WHAT YOU HAVE TO DO: Could you set down exactly the lines of the data below, starting at the one that holds "def hearRecord (c" and ending at the one that holds "if f.lval then", both included, and only those?

PROVIDED RECORDS:
[Start of Attachment]
-- ==== Sys2Proof/Machine/Metering.lean ====
section
/-! DEFINITION. The Sample Link Receiver and the Channel Intake (chapter 1). -/

namespace Sys2Proof.Machine

/-! ## Conversion (R10 to R12) -/

/-- The energy of a magnitude, and the residue it leaves (R11). DEDUCED (assumption 12): with SS of 0 or more
the residue becomes 0 whatever it was. -/
def convertCount (k : Nat) (ss : Int) (m r : Nat) : Nat × Nat :=
  if 0 ≤ ss then (m * k * 2 ^ ss.toNat, 0)
  else ((m * k + r) / 2 ^ (-ss).toNat, (m * k + r) % 2 ^ (-ss).toNat)

/-- A channel with a magnitude of one quantity converted and accumulated: the cumulative energy wraps
and the partial saturates (R11, R12). -/
def Channel.accumulate (ch : Channel) (cfg : ChannelConfig) (q : Quantity) (m : Nat) : Channel :=
  let er := convertCount cfg.k cfg.ss m (ch.residue.get q)
  { ch with
    residue := ch.residue.set q er.2
    cum := ch.cum.set q (ch.cum.get q + BitVec.ofNat 64 er.1)
    part := ch.part.set q (satEnergy ((ch.part.get q).toNat + er.1)) }

/-- A magnitude of one quantity taken into a channel. -/
def addCount (c : Fin 4) (q : Quantity) (m : Nat) (s : State) : State :=
  s.setChan c ((s.chans.get c).accumulate (s.config.channels.get c) q m)

/-- One count of an accepted record: its quantity by its sign, its magnitude, and the clipping of
−32768 (R10). A count of 0 is not converted. -/
def takeCount (c : Fin 4) (pos neg : Quantity) (v : BitVec 16) (s : State) : State :=
  if v.toInt = 0 then s
  else if 0 < v.toInt then addCount c pos v.toInt.toNat s
  else if v.toInt = -32768 then addCount c neg 32767 ((s.raise .countClip).markSub .clip)
  else addCount c neg (-v.toInt).toNat s

/-! ## Classification (R2 to R4) -/

/-- The record of a complete frame: six bytes, the first bit sampled first (section 12.2). -/
def recordByte (f : LinkFrame) (i : Nat) : Byte := f.bits.extractLsb' (40 - 8 * i) 8

/-- The sum of the six bytes of a record (R2 step 1). -/
def recordSum (f : LinkFrame) : Nat :=
  (recordByte f 0).toNat + (recordByte f 1).toNat + (recordByte f 2).toNat + (recordByte f 3).toNat
    + (recordByte f 4).toNat + (recordByte f 5).toNat

/-- The channel number field of a record, 0..15 (section 12.2). -/
def recordChannel (f : LinkFrame) : Nat := (recordByte f 0).toNat / 16

/-- The sequence number of a record (section 12.2). -/
def recordSequence (f : LinkFrame) : BitVec 4 := (recordByte f 0).extractLsb' 0 4

/-- The active count of a record. -/
def recordP (f : LinkFrame) : BitVec 16 := recordByte f 1 ++ recordByte f 2

/-- The reactive count of a record. -/
def recordQ (f : LinkFrame) : BitVec 16 := recordByte f 3 ++ recordByte f 4

/-- Whether ENABLE is active after the link polarity (R3). -/
def linkEnabled (pol : Polarity) (len : Bool) : Bool :=
  match pol with
  | .activeHigh => len
  | .activeLow => !len

/-- A frame or record dropped with LINK_CHECK in both units and CHECK (R1, R2). -/
def dropWithCheck (s : State) : State := (s.raise .linkCheck).markSub .check

/-- Whether a record's sequence number is a gap: the channel holds an expected number, in ACTIVE or
STALLED, and it differs (R4). A channel that stalled out of WAITING holds a free one (assumption 16). -/
def isGap (ch : Channel) (seq : BitVec 4) : Bool :=
  (ch.state == .active || ch.state == .stalled) && ch.expected != some seq

/-- The sequence check of a skip or accepted record, with the stall timer and the state (R4, R6). -/
def hearRecord (c : Fin 4) (seq : BitVec 4) (s : State) : State :=
  let s1 := if isGap (s.chans.get c) seq then (s.raise .seqGap).markSub .gap else s
  s1.setChan c { s1.chans.get c with state := .active, expected := some (seq + 1), timer := 0 }

/-- A skip or accepted record of a channel (R3). -/
def useRecord (c : Fin 4) (f : LinkFrame) (s : State) : State :=
  let s1 := hearRecord c (recordSequence f) s
  if f.lval then
    takeCount c .lagging .leading (recordQ f) (takeCount c .impActive .expActive (recordP f) s1)
  else s1.markSub .skip

/-- A complete record through the checks of R2 and the classification of R3. -/
def takeRecord (f : LinkFrame) (s : State) : State :=
  if recordSum f % 256 ≠ 255 then dropWithCheck s
  else
    match fourOfByte (BitVec.ofNat 8 (recordChannel f)) with
    | none => dropWithCheck s
    | some c =>
      if (s.chans.get c).state = .off then s
      else if linkEnabled s.config.polarity f.len then useRecord c f s
      else s

/-- Whether the receiver takes a frame at all: it takes none in Hold or outside the running main
domain, none that began before, and a frame has at least one bit (R1, R184). -/
def takesFrame (f : LinkFrame) (s : State) : Bool :=
  s.running && !s.sup.hold && !f.straddles && f.nbits != 0

/-- The arrival of a frame (R1). -/
def takeFrame (f : LinkFrame) (s : State) : State :=
  if takesFrame f s then (if f.nbits = 48 then takeRecord f s else dropWithCheck s) else s

/-! ## Stall timers (R7 to R9) -/

/-- The expected number held in STALLED: the one held before the stall (R4). DESIGN CHOICE (assumption
16): out of WAITING, where the channel held none and R4 names none, it is the free value `drawn`. -/
def Channel.expectedStalled (ch : Channel) (drawn : BitVec 4) : Option (BitVec 4) :=
  match ch.state with
  | .waiting => some drawn
  | _ => ch.expected

/-- The free values drawn once a channel has stalled: one more out of WAITING (assumption 16). -/
def Channel.drawnStalled (ch : Channel) (n : Nat) : Nat :=
  match ch.state with
  | .waiting => n + 1
  | _ => n

/-- A channel entering STALLED at a second event, its timer counted, with LINK_FAULT and STALL (R7). -/
def enterStalled (c : Fin 4) (s : State) : State :=
  let ch := s.chans.get c
  let s1 := s.setChan c
    { ch with state := .stalled, expected := ch.expectedStalled (unheardExpected s.free), timer := ch.timer + 1 }
  ((s1.setFree (ch.drawnStalled s.free)).raise .linkFault).markSub .stall

/-- The second event as a channel takes it: in WAITING or ACTIVE the timer counts, and a timer that
is then at or above the stall timeout puts the channel in STALLED. -/
def stallSecond (c : Fin 4) (s : State) : State :=
  let ch := s.chans.get c
  if ch.state = .waiting ∨ ch.state = .active then
    if s.config.stallTimeout ≤ ch.timer + 1 then enterStalled c s
    else s.setChan c { ch with timer := ch.timer + 1 }
  else s

/-- Whether the next second of a channel would stall it. -/
def stallsNext (cfg : Config) (ch : Channel) : Bool :=
  (ch.state == .waiting || ch.state == .active) && decide (cfg.stallTimeout ≤ ch.timer + 1)

/-- The second event at the stall timer of a channel: it counts here, unless it would stall the
channel; then the whole is left due to STALL_TIMEOUT (assumption 2). -/
def countStall (c : Fin 4) (s : State) : State :=
  if stallsNext s.config (s.chans.get c) then s.setDue { s.due with stall := s.due.stall.set c true }
  else stallSecond c s

/-- STALL_TIMEOUT where it is due: the channel takes the second event left to it. DESIGN CHOICE (assumption 2):
it is judged by the channel and the stall timeout that stand when this row is taken, in Hold too, since the
second event was raised before Hold entry. -/
def takeStall (c : Fin 4) (s : State) : State :=
  if s.due.stall.get c then stallSecond c (s.setDue { s.due with stall := s.due.stall.set c false }) else s

/-! ## Channel configuration and starts (R13, R15, R18) -/

/-- A channel with its four residues cleared (R13). -/
def Channel.clearResidues (ch : Channel) : Channel := { ch with residue := .all 0 }

/-- A channel at the completion of a change of its enable (R6, R15). -/
def Channel.enableChanged (ch : Channel) (on : Bool) : Channel :=
  { ch with state := if on then .waiting else .off, expected := none, timer := 0 }

/-- A channel at a warm start or a Restart: WAITING or OFF, timers, sequence and residues cleared,
energies kept (R18). -/
def Channel.started (ch : Channel) (cfg : ChannelConfig) : Channel :=
  { ch with state := if cfg.enabled then .waiting else .off, expected := none, timer := 0, residue := .all 0 }

/-- All four channels at a warm start or a Restart (R18). -/
def channelsStarted (s : State) : State :=
  s.setChans (s.chans.zipWith Channel.started s.config.channels)

end Sys2Proof.Machine
end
[End of Attachment]
RESPONSE BELOW:
def hearRecord (c : Fin 4) (seq : BitVec 4) (s : State) : State :=
  let s1 := if isGap (s.chans.get c) seq then (s.raise .seqGap).markSub .gap else s
  s1.setChan c { s1.chans.get c with state := .active, expected := some (seq + 1), timer := 0 }

/-- A skip or accepted record of a channel (R3). -/
def useRecord (c : Fin 4) (f : LinkFrame) (s : State) : State :=
  let s1 := hearRecord c (recordSequence f) s
  if f.lval then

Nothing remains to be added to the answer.